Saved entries
____

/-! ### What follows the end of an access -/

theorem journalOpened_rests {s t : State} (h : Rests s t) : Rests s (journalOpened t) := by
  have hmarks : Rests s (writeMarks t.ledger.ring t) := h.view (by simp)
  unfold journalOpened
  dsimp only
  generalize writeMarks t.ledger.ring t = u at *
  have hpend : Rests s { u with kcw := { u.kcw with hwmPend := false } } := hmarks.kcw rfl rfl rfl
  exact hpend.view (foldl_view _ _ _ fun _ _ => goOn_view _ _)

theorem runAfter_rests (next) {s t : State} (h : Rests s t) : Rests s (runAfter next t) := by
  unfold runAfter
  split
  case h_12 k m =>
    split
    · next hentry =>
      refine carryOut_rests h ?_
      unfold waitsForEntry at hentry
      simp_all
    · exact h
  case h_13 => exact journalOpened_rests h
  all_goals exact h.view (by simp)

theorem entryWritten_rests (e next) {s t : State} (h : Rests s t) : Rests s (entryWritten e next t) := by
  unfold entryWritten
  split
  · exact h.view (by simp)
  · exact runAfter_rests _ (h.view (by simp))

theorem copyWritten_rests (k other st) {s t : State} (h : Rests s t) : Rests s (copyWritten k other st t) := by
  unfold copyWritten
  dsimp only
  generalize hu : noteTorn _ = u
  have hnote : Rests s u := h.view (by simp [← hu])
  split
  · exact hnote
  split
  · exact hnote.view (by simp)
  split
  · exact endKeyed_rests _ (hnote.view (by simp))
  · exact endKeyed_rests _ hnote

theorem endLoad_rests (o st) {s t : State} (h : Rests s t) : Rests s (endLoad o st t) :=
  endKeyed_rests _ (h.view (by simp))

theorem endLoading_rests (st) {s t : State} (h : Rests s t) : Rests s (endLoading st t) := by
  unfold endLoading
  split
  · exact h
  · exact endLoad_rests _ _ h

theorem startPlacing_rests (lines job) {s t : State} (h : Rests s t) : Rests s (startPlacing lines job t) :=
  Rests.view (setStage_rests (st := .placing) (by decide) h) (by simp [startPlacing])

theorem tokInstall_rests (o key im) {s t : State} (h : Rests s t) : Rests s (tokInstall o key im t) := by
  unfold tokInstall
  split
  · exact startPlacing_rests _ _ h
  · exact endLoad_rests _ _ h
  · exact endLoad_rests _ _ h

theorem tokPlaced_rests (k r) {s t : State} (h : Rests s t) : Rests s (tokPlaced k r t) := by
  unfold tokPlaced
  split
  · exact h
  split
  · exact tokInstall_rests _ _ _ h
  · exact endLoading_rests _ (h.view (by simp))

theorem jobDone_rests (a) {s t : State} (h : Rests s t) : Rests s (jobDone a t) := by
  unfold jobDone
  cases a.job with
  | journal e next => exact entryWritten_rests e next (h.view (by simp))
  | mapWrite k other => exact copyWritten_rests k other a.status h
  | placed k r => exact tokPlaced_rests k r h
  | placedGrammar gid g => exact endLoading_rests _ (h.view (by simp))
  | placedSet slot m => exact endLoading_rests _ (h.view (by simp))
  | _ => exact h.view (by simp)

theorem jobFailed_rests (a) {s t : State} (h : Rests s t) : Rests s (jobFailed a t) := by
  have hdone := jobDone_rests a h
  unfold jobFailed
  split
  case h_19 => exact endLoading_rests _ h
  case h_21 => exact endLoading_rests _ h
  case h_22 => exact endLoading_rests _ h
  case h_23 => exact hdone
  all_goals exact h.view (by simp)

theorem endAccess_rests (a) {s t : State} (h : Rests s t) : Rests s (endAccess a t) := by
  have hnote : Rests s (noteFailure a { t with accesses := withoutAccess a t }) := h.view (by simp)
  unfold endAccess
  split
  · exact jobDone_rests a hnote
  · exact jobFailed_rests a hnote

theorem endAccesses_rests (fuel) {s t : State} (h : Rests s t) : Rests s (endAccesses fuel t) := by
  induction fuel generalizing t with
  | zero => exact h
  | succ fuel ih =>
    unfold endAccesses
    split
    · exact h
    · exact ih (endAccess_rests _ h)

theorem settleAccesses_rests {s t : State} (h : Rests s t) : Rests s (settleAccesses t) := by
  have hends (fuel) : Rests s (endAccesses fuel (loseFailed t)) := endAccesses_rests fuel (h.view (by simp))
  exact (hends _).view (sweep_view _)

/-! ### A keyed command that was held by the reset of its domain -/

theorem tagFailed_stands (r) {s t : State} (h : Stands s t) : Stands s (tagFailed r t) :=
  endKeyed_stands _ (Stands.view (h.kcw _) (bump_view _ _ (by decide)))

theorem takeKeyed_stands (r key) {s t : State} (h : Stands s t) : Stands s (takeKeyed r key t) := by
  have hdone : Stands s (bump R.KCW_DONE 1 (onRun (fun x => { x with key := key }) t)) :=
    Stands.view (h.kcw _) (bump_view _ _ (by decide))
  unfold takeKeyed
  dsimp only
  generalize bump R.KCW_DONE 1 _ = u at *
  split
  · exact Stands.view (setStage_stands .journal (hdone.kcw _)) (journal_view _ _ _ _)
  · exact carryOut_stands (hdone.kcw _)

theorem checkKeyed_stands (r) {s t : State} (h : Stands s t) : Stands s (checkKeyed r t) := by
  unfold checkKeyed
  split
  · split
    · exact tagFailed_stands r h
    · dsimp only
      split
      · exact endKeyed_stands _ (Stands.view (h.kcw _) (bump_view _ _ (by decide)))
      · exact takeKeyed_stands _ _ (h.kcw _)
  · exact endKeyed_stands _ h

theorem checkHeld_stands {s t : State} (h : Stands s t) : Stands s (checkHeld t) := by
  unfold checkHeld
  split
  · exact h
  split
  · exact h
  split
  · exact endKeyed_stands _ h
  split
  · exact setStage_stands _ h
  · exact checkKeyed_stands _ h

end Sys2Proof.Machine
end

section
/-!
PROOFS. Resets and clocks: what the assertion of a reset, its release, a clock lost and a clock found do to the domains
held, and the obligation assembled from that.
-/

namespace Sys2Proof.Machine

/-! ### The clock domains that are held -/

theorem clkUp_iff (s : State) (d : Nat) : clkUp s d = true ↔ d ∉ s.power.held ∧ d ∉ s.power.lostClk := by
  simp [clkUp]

____

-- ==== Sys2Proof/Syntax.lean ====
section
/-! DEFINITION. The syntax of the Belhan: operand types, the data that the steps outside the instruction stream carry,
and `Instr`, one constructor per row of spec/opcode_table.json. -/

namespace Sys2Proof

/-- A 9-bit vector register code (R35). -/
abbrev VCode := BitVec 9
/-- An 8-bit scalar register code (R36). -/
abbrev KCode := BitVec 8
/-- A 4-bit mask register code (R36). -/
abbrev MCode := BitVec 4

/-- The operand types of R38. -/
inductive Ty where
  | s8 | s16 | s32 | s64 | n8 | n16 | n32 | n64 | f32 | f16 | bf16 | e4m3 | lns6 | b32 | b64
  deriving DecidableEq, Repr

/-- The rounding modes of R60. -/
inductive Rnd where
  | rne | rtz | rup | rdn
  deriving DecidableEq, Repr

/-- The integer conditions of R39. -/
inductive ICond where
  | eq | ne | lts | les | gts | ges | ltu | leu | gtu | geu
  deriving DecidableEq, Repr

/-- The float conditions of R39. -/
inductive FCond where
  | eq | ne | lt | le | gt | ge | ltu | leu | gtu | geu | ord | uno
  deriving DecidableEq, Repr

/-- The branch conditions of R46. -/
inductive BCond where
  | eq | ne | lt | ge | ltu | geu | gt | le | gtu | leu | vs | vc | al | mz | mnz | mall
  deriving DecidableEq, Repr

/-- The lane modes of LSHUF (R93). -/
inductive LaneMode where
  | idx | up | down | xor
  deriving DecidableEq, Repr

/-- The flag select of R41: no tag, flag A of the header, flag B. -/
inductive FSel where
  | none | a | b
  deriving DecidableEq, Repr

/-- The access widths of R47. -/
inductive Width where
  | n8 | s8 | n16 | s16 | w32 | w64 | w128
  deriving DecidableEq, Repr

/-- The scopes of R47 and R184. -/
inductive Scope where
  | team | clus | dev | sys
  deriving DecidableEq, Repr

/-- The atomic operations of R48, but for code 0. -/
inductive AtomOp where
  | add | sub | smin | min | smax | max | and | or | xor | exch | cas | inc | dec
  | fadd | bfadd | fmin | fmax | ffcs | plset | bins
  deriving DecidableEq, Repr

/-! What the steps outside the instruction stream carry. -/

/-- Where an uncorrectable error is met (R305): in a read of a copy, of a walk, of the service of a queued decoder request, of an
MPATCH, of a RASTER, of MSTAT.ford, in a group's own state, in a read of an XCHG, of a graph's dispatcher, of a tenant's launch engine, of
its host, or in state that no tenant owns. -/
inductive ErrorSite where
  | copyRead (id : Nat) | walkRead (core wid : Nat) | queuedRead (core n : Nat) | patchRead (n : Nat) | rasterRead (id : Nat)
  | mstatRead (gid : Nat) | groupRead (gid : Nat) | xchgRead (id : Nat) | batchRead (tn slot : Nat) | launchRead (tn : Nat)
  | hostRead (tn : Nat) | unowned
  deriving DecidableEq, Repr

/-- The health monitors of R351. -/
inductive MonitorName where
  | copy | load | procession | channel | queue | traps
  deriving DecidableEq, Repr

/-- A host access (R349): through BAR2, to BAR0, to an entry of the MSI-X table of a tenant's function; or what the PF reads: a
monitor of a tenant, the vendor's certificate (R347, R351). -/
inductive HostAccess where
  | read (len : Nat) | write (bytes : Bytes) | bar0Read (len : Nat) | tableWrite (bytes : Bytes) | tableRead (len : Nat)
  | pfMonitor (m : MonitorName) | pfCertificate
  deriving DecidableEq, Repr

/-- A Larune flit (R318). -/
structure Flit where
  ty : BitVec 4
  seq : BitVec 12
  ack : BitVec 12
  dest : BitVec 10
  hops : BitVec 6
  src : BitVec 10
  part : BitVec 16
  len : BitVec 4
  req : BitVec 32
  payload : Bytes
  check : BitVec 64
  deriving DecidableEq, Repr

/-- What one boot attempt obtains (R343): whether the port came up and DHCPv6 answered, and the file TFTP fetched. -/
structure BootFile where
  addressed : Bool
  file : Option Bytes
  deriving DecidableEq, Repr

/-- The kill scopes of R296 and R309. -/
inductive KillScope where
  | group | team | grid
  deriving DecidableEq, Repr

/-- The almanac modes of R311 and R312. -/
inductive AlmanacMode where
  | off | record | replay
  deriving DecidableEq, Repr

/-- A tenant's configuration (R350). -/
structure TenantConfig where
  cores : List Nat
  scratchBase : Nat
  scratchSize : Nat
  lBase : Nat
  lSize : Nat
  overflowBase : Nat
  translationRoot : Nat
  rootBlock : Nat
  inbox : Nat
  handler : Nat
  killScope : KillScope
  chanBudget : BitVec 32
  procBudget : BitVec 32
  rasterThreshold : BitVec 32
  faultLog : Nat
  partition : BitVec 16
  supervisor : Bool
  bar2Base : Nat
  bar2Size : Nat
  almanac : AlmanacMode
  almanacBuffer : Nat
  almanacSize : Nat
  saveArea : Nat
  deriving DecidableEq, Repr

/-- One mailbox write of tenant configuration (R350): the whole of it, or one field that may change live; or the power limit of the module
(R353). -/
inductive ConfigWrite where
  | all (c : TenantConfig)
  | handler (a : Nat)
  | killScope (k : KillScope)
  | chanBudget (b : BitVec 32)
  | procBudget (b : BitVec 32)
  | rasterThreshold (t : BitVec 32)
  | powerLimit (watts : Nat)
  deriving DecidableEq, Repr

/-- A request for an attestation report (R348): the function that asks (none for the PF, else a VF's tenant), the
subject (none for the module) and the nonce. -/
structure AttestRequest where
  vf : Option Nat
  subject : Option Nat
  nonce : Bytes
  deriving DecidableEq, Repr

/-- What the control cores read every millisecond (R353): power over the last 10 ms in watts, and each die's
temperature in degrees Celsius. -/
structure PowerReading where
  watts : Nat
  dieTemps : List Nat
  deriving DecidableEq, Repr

____

_EXERCISE PROMPT:_ Locate the lines above that hold the word "hentry". Show every one of them.

_YOUR SOLUTION:_
    · next hentry =>
      unfold waitsForEntry at hentry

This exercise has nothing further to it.